*** Extracted material ***
/-- Pairing (R393, R394, R395): PROT_PAIR that passes its checks begins the handshake, one that fails a check is refused, one with ROLE 0
dissolves the pair, or is refused with the tree's state in no pair (R102); the partner's announcement is kept, and agreement,
disagreement or 100 ms of silence ends the handshake; LEAVE dissolves a pair or leaves its transmitting side ALONE. PROT_SWITCH, planned
and forced (R413; the tree is ACTIVE from the entry to TAKING on, log entry 67), and PROT_STATUS (R417).
Leases (R384, R408, R409): the answer to a request, granted or refused; the request when it is due, to the keeper or decided by this
device as the keeper; the end of a lease, which takes a side that is ALONE dark into HELD; and the end of an unconfirmed takeover, two
frames after its first, in CLAIMING. -/
def Obligations.PairingSwitchesAndLeases : Prop :=
  ((∀ (src : Src) (s : State) (p : List Byte) (t : Nat), Given s src 0x0701 false false p → t = byteAt p 0 → t ≤ 95 →
      (byteAt p 1 = 0 → byteAt p 5 ≤ 1 → zeroAt p 6 2 = true → zeroAt p 32 24 = true → s.ps t = psNONE →
        ServesKey (.protPair src) s src (conflict (s.tstate t)) (fun u => u.prot t = s.prot t ∧ Leaves [] s u ∧ SameMemory s u)) ∧
      (byteAt p 1 = 0 → byteAt p 5 ≤ 1 → zeroAt p 6 2 = true → zeroAt p 32 24 = true → s.ps t ≠ psNONE →
        ∃ u : State, exec (.protPair src) s = .next (((u.answer src (okWith (u.pairPayload t))).pumpAll).scrubKey src s.admReq) ∧ u.ps t = psNONE ∧
        u.rd F.PROT_Tt_STATE.PARTNER t = 0x7F ∧ u.rd F.PROT_Tt_STATE.PAIR_ID t = 0 ∧ u.prot t = ProtTree.reset ∧
        u.flag F.PROT_EVENT.PAIR_LEFT 0 = true ∧ (s.tstate t = trSTANDBY → u.tstate t = trDISABLED)) ∧
      ((byteAt p 1 = 1 ∨ byteAt p 1 = 2) → s.pairFault p = none → (s.prot t).hs = none → Begins (.protPair src) s (fun u =>
        u.ps t = s.ps t ∧ u.tstate t = s.tstate t ∧ SameMemory s u ∧ (u.prot t).hs = some ⟨some src, byteAt p 1, leAt p 2 2, byteAt p 4,
          bit (byteAt p 5) 0, leAt p 8 4, toSigned 32 (leAt p 12 4) * 256, beAt p 16 16, s.tb.ctc, none⟩)) ∧
      ((byteAt p 1 = 1 ∨ byteAt p 1 = 2) → s.pairFault p = none → (s.prot t).hs ≠ none →
        ServesKey (.protPair src) s src (refuse stBUSY 0) (fun u => u.prot t = s.prot t ∧ Leaves [] s u ∧ SameMemory s u)) ∧
      (∀ r, (byteAt p 1 = 1 ∨ byteAt p 1 = 2) → s.pairFault p = some r →
        ServesKey (.protPair src) s src r (fun u => u.prot t = s.prot t ∧ Leaves [] s u ∧ SameMemory s u))) ∧
    (∀ (t : TreeId) (h : Handshake) (s : State), s.on 54 = true → s.on 55 = true →
      (∀ x, (s.prot t).hs = some x → x.theirs = none → Runs (.handshakeReceived t h) s (fun u => SameMemory s u ∧
        (u.prot t).hs = some { x with theirs := some h } ∧ u.ps t = s.ps t)) ∧
      (∀ l, (s.prot t).hs = none → s.ps t = psALONE → h.role = 2 → h.from_ = s.rd F.PROT_Tt_STATE.PARTNER t →
        h.pairId = s.rd F.PROT_Tt_STATE.PAIR_ID t → s.hopFor h.from_ s.fabAddr 1 = some l → linkReady s l 1 →
        Runs (.handshakeReceived t h) s (fun u => SameMemory s u ∧
          Output.cell l (.handshake h.from_ (s.announcement t h.pairId h.from_ 1 (s.prot t).key)) ∈ u.out))) ∧
    (∀ (t : TreeId) (s : State) (x : ProtHs) (src : Src), (s.prot t).hs = some x → x.src = some src →
      (∀ late h, x.theirs = some h → s.pairState t x.role x.pairId x.partner = true → s.handshakeFault t x h = none →
        ∃ u : State, exec (.protHandshakeDone t late) s = .next (u.answerKey src (okWith (u.pairPayload t))) ∧ (u.prot t).hs = none ∧
          u.rd F.PROT_Tt_STATE.PARTNER t = x.partner % 2 ^ 7 ∧ u.rd F.PROT_Tt_STATE.PAIR_ID t = x.pairId % 2 ^ 16 ∧
          (x.role = 1 → u.ps t = psSENDING ∧ u.tstate t = s.tstate t) ∧
          (x.role ≠ 1 → u.ps t = psSYNCING ∧ u.tstate t = trSTANDBY ∧ (u.prot t).slotBase = some x.slotBase ∧
            ∀ n < 1024, (u.slot (x.slotBase + n)).bound = true ∧ (u.slot (x.slotBase + n)).tree = t)) ∧
      (∀ late h r, x.theirs = some h → s.pairState t x.role x.pairId x.partner = true → s.handshakeFault t x h = some r →
        ∃ u : State, exec (.protHandshakeDone t late) s = .next (u.answerKey src r) ∧ (u.prot t).hs = none ∧ u.ps t = s.ps t ∧ Leaves [] s u) ∧
      (∀ late h, x.theirs = some h → s.pairState t x.role x.pairId x.partner = false → ∃ u : State,
        exec (.protHandshakeDone t late) s = .next (u.answerKey src (conflict (0x80 + s.tstate t))) ∧ (u.prot t).hs = none ∧
        u.ps t = s.ps t ∧ Leaves [] s u) ∧
      (x.theirs = none → usCtc 100000 ≤ s.since x.at_ → ∃ u : State,
        exec (.protHandshakeDone t true) s = .next (u.answerKey src (refuse stTIMEOUT 0)) ∧
        (u.prot t).hs = none ∧ u.ps t = s.ps t ∧ Leaves [] s u) ∧
      (∀ late, x.theirs = none → s.since x.at_ < usCtc 100000 → exec (.protHandshakeDone t late) s = .next s)) ∧
    (∀ (t : TreeId) (f : BitVec 64) (s : State),
      (s.ps t ≠ psNONE → Runs (.leaveReceived t f true) s (fun u => u.ps t = psNONE ∧ u.rd F.PROT_Tt_STATE.PARTNER t = 0x7F ∧
        u.rd F.PROT_Tt_STATE.CAUSE t = 15 ∧ u.flag F.PROT_EVENT.PAIR_LEFT 0 = true ∧ (s.tstate t = trSTANDBY → u.tstate t = trDISABLED))) ∧
      (psSends (s.ps t) = true → s.ps t ≠ psALONE → Runs (.leaveReceived t f false) s (fun u => u.ps t = psALONE ∧
        u.rd F.PROT_Tt_STATE.CAUSE t = 15 ∧ u.tstate t = s.tstate t ∧ (u.prot t).sw = none))) ∧
    (∀ (src : Src) (s : State) (p : List Byte) (t : Nat), Given s src 0x0702 false false p → t = byteAt p 0 → t ≤ 95 → zeroAt p 2 6 = true →
      (s.prot t).sw = none →
      (∀ f : Int, byteAt p 1 = 0 → f = (if leAt p 8 8 = 0 then s.frame t + 4 else (leAt p 8 8 : Int)) → leAt p 8 8 < 2 ^ 51 → s.frame t + 4 ≤ f →
        s.ps t = psSENDING → (s.prot t).pState = psREADY → Begins (.protSwitch src) s (fun u =>
          (u.prot t).sw = some ⟨f, some src, false, false⟩ ∧ u.ps t = psSENDING ∧ SameMemory s u)) ∧
      (byteAt p 1 = 1 → (s.ps t = psREADY ∨ s.ps t = psCLAIMING) → s.tstate t = trSTANDBY → Begins (.protSwitch src) s (fun u =>
        (u.prot t).sw = some ⟨0, some src, true, true⟩ ∧ u.ps t = psTAKING ∧ u.rd F.PROT_Tt_STATE.CAUSE t = 11 ∧ u.tstate t = trACTIVE ∧
        (u.prot t).takeF = s.takeFrame t ∧ u.flag F.PROT_EVENT.TAKEOVER 0 = true))) ∧
    (∀ (src : Src) (s : State) (p : List Byte) (t : Nat), Given s src 0x0703 false true p → t = byteAt p 0 → t ≤ 95 → ∃ pl,
      Serves (.protStatus src) s src (okWith pl) (fun u => u = s.take src) ∧ byteAt pl 0 = t ∧ byteAt pl 1 = s.ps t % 2 ^ 8 ∧
      byteAt pl 2 = s.tstate t % 2 ^ 8 ∧ byteAt pl 3 = s.rd F.PROT_Tt_STATE.CAUSE t % 2 ^ 8 ∧
      byteAt pl 4 = s.rd F.PROT_Tt_STATE.PARTNER t % 2 ^ 8 ∧
      byteAt pl 5 = b2n (s.leaseHeld t) + b2n (s.prot t).copyEnd * 2 + b2n (s.prot t).deltaOk * 4 ∧
      leAt pl 6 2 = s.rd F.PROT_Tt_STATE.PAIR_ID t % 2 ^ 16 ∧ leAt pl 8 4 = s.rd F.PROT_Tt_DELTA.DELTA t % 2 ^ 32 ∧
      leAt pl 12 4 = s.rd F.PROT_Tt_TIDE_ERR.ERR t % 2 ^ 32 ∧ leAt pl 16 8 = s.rd F.PROT_Tt_SINCE_F.F t % 2 ^ 64 ∧
      byteAt pl 24 = s.rd F.PROT_Tt_OBS.CLEAN t % 2 ^ 8 ∧ byteAt pl 25 = s.rd F.PROT_Tt_OBS.ACK_GAP t % 2 ^ 8 ∧
      byteAt pl 26 = s.rd F.PROT_Tt_OBS.DIGEST_GAP t % 2 ^ 8 ∧ leAt pl 28 4 = s.rd F.PROT_Tt_TAKEOVERS.COUNT t % 2 ^ 32 ∧
      ((s.prot t).leaseEnds = none → leAt pl 32 4 = 0) ∧
      (∀ c, (s.prot t).leaseEnds = some c → s.past c = false →
        leAt pl 32 4 = ((c + 2 ^ 96 - s.tb.ctc) % 2 ^ 96 / usCtc 1) % 2 ^ 32))) ∧
  ((∀ (t : TreeId) (m : LeaseAns) (s : State) (c : Nat), s.fabOn = true → s.ps t ≠ psNONE → m.pair = s.rd F.PROT_Tt_STATE.PAIR_ID t →
      (s.prot t).asked = some c →
      (m.granted = true → Runs (.leaseAnswerReceived t m) s (fun u => (u.prot t).leaseEnds = some ((c + usCtc 4000) % 2 ^ 96) ∧
        u.leaseHeld t = true ∧ SameMemory s u ∧ u.ps t = (if s.ps t = psTAKING then psSENDING else s.ps t) ∧
        (s.ps t = psTAKING → u.rd F.PROT_Tt_STATE.CAUSE t = 7) ∧ (s.ps t = psHELD → (u.prot t).silentLease = true))) ∧
      (m.granted = false → Runs (.leaseAnswerReceived t m) s (fun u => (u.prot t).askFrom = (s.tb.ctc + usCtc m.left) % 2 ^ 96 ∧
        u.rd F.PROT_Tt_LEASE_REFUSED.COUNT t = satAdd 32 (s.rd F.PROT_Tt_LEASE_REFUSED.COUNT t) 1 ∧
        Leaves [F.PROT_Tt_LEASE_REFUSED.COUNT] s u ∧ SameMemory s u))) ∧
    (∀ (t : TreeId) (s : State), s.leaseDue t = false → Runs (.leaseRequestTimer t) s (fun u => u = s)) ∧
    (∀ (t : TreeId) (s : State) (k : Nat), s.fabOn = true → s.leaseDue t = true →
      (∀ l, s.fab.keeperSince = none → k = s.rd F.FAB_STATE.KEEPER 0 → k < 64 → s.hopFor k s.fabAddr 0 = some l → linkReady s l 0 →
        Runs (.leaseRequestTimer t) s (fun u => (u.prot t).asked = some s.tb.ctc ∧ u.ps t = s.ps t ∧ SameMemory s u ∧
          Output.cell l (.leaseReq k ⟨s.rd F.PROT_Tt_STATE.PAIR_ID t, s.fabAddr, s.leaseHeld t⟩) ∈ u.out)) ∧
      (∀ x, s.fab.keeperSince.isSome = true → smFind s.fab.leases (s.rd F.PROT_Tt_STATE.PAIR_ID t, 0) = some x → x.holder = s.fabAddr →
        s.leaseHeld t = true → Runs (.leaseRequestTimer t) s (fun u => u.leaseHeld t = true ∧ SameMemory s u ∧
          (u.prot t).leaseEnds = some ((s.tb.ctc + usCtc 4000) % 2 ^ 96) ∧
          smFind u.fab.leases (s.rd F.PROT_Tt_STATE.PAIR_ID t, 0) = some ⟨s.fabAddr, (s.tb.ctc + usCtc 4000) % 2 ^ 96⟩))) ∧
    (∀ (t : TreeId) (s : State) (c : Nat), s.ps t ≠ psNONE → (s.prot t).leaseEnds = some c → s.past c = true →
      Runs (.leaseExpire t) s (fun u => u.leaseHeld t = false ∧ (u.prot t).leaseEnds = none ∧
        (s.ps t = psALONE → u.ps t = psHELD ∧ u.tstate t = trSTANDBY ∧ u.rd F.PROT_Tt_STATE.CAUSE t = 8 ∧
          u.flag F.PROT_EVENT.LEASE_LOST 0 = true ∧ u.flag F.PROT_EVENT.HELD 0 = true) ∧
        (s.ps t ≠ psALONE → u.ps t = s.ps t ∧ Leaves [F.PROT_Tt_STATE.LEASE] s u ∧ SameMemory s u))) ∧
    (∀ (t : TreeId) (s : State), s.ps t = psTAKING → (s.prot t).takeF + 2 ≤ s.frame t →
      Runs (.takingTimeout t) s (fun u => u.ps t = psCLAIMING ∧ u.tstate t = trSTANDBY ∧ u.rd F.PROT_Tt_STATE.CAUSE t = 9 ∧
        (u.prot t).silenced = some (s.frame t))))
/-! ### Power domains (chapter 14) -/
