-- ==== Sys2Proof/Laws/KeptRakeOps.lean ====
section
/-! SUPPORT. What the operations of RakeOps keep (Laws/Kept.lean). -/

namespace Sys2Proof.Machine

set_option Elab.async false
set_option linter.all false

theorem Kept.chEvent {s0 s : State} {c : Nat} {f : Fld} (hk0 : Kept s0 s) (hf : f.num ∉ modeNums) :
    Kept s0 (State.chEvent s c f) := by
  unfold State.chEvent
  try dsimp only
  repeat' first
    | (with_reducible assumption)
    | (split)
    | (with_reducible refine Kept.foldl ?_ ?_)
    | decide
    | (intro u hu x hx)
    | (intro u hu)
    | (refine Kept.notMode_of_mem (by with_reducible assumption) (by decide))
    | (with_reducible apply Kept.emit)
    | (with_reducible apply Kept.raiseEn)
    | decide

theorem Kept.wrFree {s0 s : State} {f : Fld} {c : Nat} (hk0 : Kept s0 s) (hf : f.num ∉ modeNums) :
    Kept s0 (State.wrFree s f c) := by
  unfold State.wrFree
  try dsimp only
  repeat' first
    | (with_reducible assumption)
    | (split)
    | (with_reducible refine Kept.foldl ?_ ?_)
    | decide
    | (intro u hu x hx)
    | (intro u hu)
    | (refine Kept.notMode_of_mem (by with_reducible assumption) (by decide))
    | (with_reducible refine Kept.wr ?_ (by first | decide | with_reducible assumption | exact Kept.notMode_of_mem (by with_reducible assumption) (by decide) | exact Kept.notMode_of_mem_fst (by with_reducible assumption) (by with_unfolding_all rfl)))
    | (with_reducible refine Kept.wrMode ?_ 4 (by decide) (by first | decide | with_reducible assumption))
    | (with_reducible refine Kept.wrMode ?_ 5 (by decide) (by first | decide | with_reducible assumption))
    | (with_reducible refine Kept.wrMode ?_ 8 (by decide) (by first | decide | with_reducible assumption))
    | (with_reducible apply Kept.emit)
    | (with_reducible apply Kept.tickFree)
    | decide

theorem Kept.holdChannel {s0 s : State} {c : Nat} {src : Nat} {dst : Nat} {elemLog2 : Nat} {total : Nat} (hk0 : Kept s0 s) :
    Kept s0 (State.holdChannel s c src dst elemLog2 total) := by
  unfold State.holdChannel
  try dsimp only
  repeat' first
    | (with_reducible assumption)
    | (split)
    | (with_reducible refine Kept.foldl ?_ ?_)
    | decide
    | (intro u hu x hx)
    | (intro u hu)
    | (refine Kept.notMode_of_mem (by with_reducible assumption) (by decide))
    | (with_reducible refine Kept.wr ?_ (by first | decide | with_reducible assumption | exact Kept.notMode_of_mem (by with_reducible assumption) (by decide) | exact Kept.notMode_of_mem_fst (by with_reducible assumption) (by with_unfolding_all rfl)))
    | (with_reducible refine Kept.wrMode ?_ 4 (by decide) (by first | decide | with_reducible assumption))
    | (with_reducible refine Kept.wrMode ?_ 5 (by decide) (by first | decide | with_reducible assumption))
    | (with_reducible refine Kept.wrMode ?_ 8 (by decide) (by first | decide | with_reducible assumption))
    | (with_reducible apply Kept.emit)
    | (with_reducible apply Kept.wrFree)
    | decide

theorem Kept.releaseChannel {s0 s : State} {c : Nat} {total : Nat} (hk0 : Kept s0 s) :
    Kept s0 (State.releaseChannel s c total) := by
  unfold State.releaseChannel
  try dsimp only
  repeat' first
    | (with_reducible assumption)
    | (split)
    | (with_reducible refine Kept.foldl ?_ ?_)
    | decide
    | (intro u hu x hx)
    | (intro u hu)
    | (refine Kept.notMode_of_mem (by with_reducible assumption) (by decide))
    | (with_reducible refine Kept.wr ?_ (by first | decide | with_reducible assumption | exact Kept.notMode_of_mem (by with_reducible assumption) (by decide) | exact Kept.notMode_of_mem_fst (by with_reducible assumption) (by with_unfolding_all rfl)))
    | (with_reducible refine Kept.wrMode ?_ 4 (by decide) (by first | decide | with_reducible assumption))
    | (with_reducible refine Kept.wrMode ?_ 5 (by decide) (by first | decide | with_reducible assumption))
    | (with_reducible refine Kept.wrMode ?_ 8 (by decide) (by first | decide | with_reducible assumption))
    | (with_reducible apply Kept.emit)
    | (with_reducible apply Kept.chEvent)
    | decide

end Sys2Proof.Machine
end

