theorem Kept.dropInFlight {s0 s : State} {t : Nat} {status : Nat} (hk0 : Kept s0 s) :
    Kept s0 (State.dropInFlight s t status) := by
  unfold State.dropInFlight
  try dsimp only
  repeat' first
    | (with_reducible assumption)
    | (split)
    | (with_reducible refine Kept.foldl ?_ ?_)
    | decide
    | (intro u hu x hx)
    | (intro u hu)
    | (refine Kept.notMode_of_mem (by with_reducible assumption) (by decide))
    | (with_reducible apply Kept.emit)
    | (with_reducible apply Kept.setTree)
    | (with_reducible apply Kept.freeCells)
    | (with_reducible apply Kept.endFrame)
    | (with_reducible refine Kept.fst ?_ (by with_reducible assumption))
    | (with_reducible refine Kept.snd ?_ (by with_reducible assumption))
    | (with_reducible refine Kept.mk_other ?_)
    | decide

theorem Kept.treeState {s0 s : State} {t : Nat} {st : Nat} (hk0 : Kept s0 s) (hm : st ≤ 4) :
    Kept s0 (State.treeState s t st) := by
  unfold State.treeState
  try dsimp only
  repeat' first
    | (with_reducible assumption)
    | (split)
    | (with_reducible refine Kept.foldl ?_ ?_)
    | decide
    | (intro u hu x hx)
    | (intro u hu)
    | (refine Kept.notMode_of_mem (by with_reducible assumption) (by decide))
    | (with_reducible refine Kept.wr ?_ (by first | decide | with_reducible assumption | exact Kept.notMode_of_mem (by with_reducible assumption) (by decide) | exact Kept.notMode_of_mem_fst (by with_reducible assumption) (by with_unfolding_all rfl)))
    | (with_reducible refine Kept.wrMode ?_ 4 (by decide) (by first | decide | with_reducible assumption))
    | (with_reducible refine Kept.wrMode ?_ 5 (by decide) (by first | decide | with_reducible assumption))
    | (with_reducible refine Kept.wrMode ?_ 8 (by decide) (by first | decide | with_reducible assumption))
    | (with_reducible apply Kept.emit)
    | (with_reducible apply Kept.treEvent)
    | decide

theorem Kept.flagUntested {s0 s : State} (hk0 : Kept s0 s) :
    Kept s0 (State.flagUntested s) := by
  unfold State.flagUntested
  try dsimp only
  repeat' first
    | (with_reducible assumption)
    | (split)
    | (with_reducible refine Kept.foldl ?_ ?_)
    | decide
    | (intro u hu x hx)
    | (intro u hu)
    | (refine Kept.notMode_of_mem (by with_reducible assumption) (by decide))
    | (with_reducible refine Kept.wr ?_ (by first | decide | with_reducible assumption | exact Kept.notMode_of_mem (by with_reducible assumption) (by decide) | exact Kept.notMode_of_mem_fst (by with_reducible assumption) (by with_unfolding_all rfl)))
    | (with_reducible refine Kept.wrMode ?_ 4 (by decide) (by first | decide | with_reducible assumption))
    | (with_reducible refine Kept.wrMode ?_ 5 (by decide) (by first | decide | with_reducible assumption))
    | (with_reducible refine Kept.wrMode ?_ 8 (by decide) (by first | decide | with_reducible assumption))
    | (with_reducible apply Kept.emit)
    | (with_reducible apply Kept.wrB)
    | decide

theorem Kept.freeRetained {s0 s : State} (hk0 : Kept s0 s) :
    Kept s0 (State.freeRetained s) := by
  unfold State.freeRetained
  try dsimp only
  repeat' first
    | (with_reducible assumption)
    | (split)
    | (with_reducible refine Kept.foldl ?_ ?_)
    | decide
    | (intro u hu x hx)
    | (intro u hu)
    | (refine Kept.notMode_of_mem (by with_reducible assumption) (by decide))
    | (with_reducible apply Kept.emit)
    | (with_reducible apply Kept.putCp)
    | (with_reducible apply Kept.flagUntested)
    | (with_reducible refine Kept.mk_other ?_)
    | decide

theorem Kept.cancelStart {s0 s : State} {t : Nat} (hk0 : Kept s0 s) :
    Kept s0 (State.cancelStart s t) := by
  unfold State.cancelStart
  try dsimp only
  repeat' first
    | (with_reducible assumption)
    | (split)
    | (with_reducible refine Kept.foldl ?_ ?_)
    | decide
    | (intro u hu x hx)
    | (intro u hu)
    | (refine Kept.notMode_of_mem (by with_reducible assumption) (by decide))
    | (with_reducible apply Kept.emit)
    | (with_reducible apply Kept.setTree)
    | (with_reducible apply Kept.freeRetained)
    | (with_reducible apply Kept.answerLater)
    | (with_reducible refine Kept.fst ?_ (by with_reducible assumption))
    | (with_reducible refine Kept.snd ?_ (by with_reducible assumption))
    | (with_reducible refine Kept.mk_other ?_)
    | decide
*** End of Extracted material ***
- **Task directions**
Going down the listing above, begin printing at the line with "Leaves [F.PROT_Tt_LEASE_REFUSED.COUNT] s" and finish with the line with "(∀ x, s.fab.keeperSince.isSome", exactly as they appear.

- **Result below**
        Leaves [F.PROT_Tt_LEASE_REFUSED.COUNT] s u ∧ SameMemory s u))) ∧
    (∀ (t : TreeId) (s : State), s.leaseDue t = false → Runs (.leaseRequestTimer t) s (fun u => u = s)) ∧
    (∀ (t : TreeId) (s : State) (k : Nat), s.fabOn = true → s.leaseDue t = true →
      (∀ l, s.fab.keeperSince = none → k = s.rd F.FAB_STATE.KEEPER 0 → k < 64 → s.hopFor k s.fabAddr 0 = some l → linkReady s l 0 →
        Runs (.leaseRequestTimer t) s (fun u => (u.prot t).asked = some s.tb.ctc ∧ u.ps t = s.ps t ∧ SameMemory s u ∧
          Output.cell l (.leaseReq k ⟨s.rd F.PROT_Tt_STATE.PAIR_ID t, s.fabAddr, s.leaseHeld t⟩) ∈ u.out)) ∧
      (∀ x, s.fab.keeperSince.isSome = true → smFind s.fab.leases (s.rd F.PROT_Tt_STATE.PAIR_ID t, 0) = some x → x.holder = s.fabAddr →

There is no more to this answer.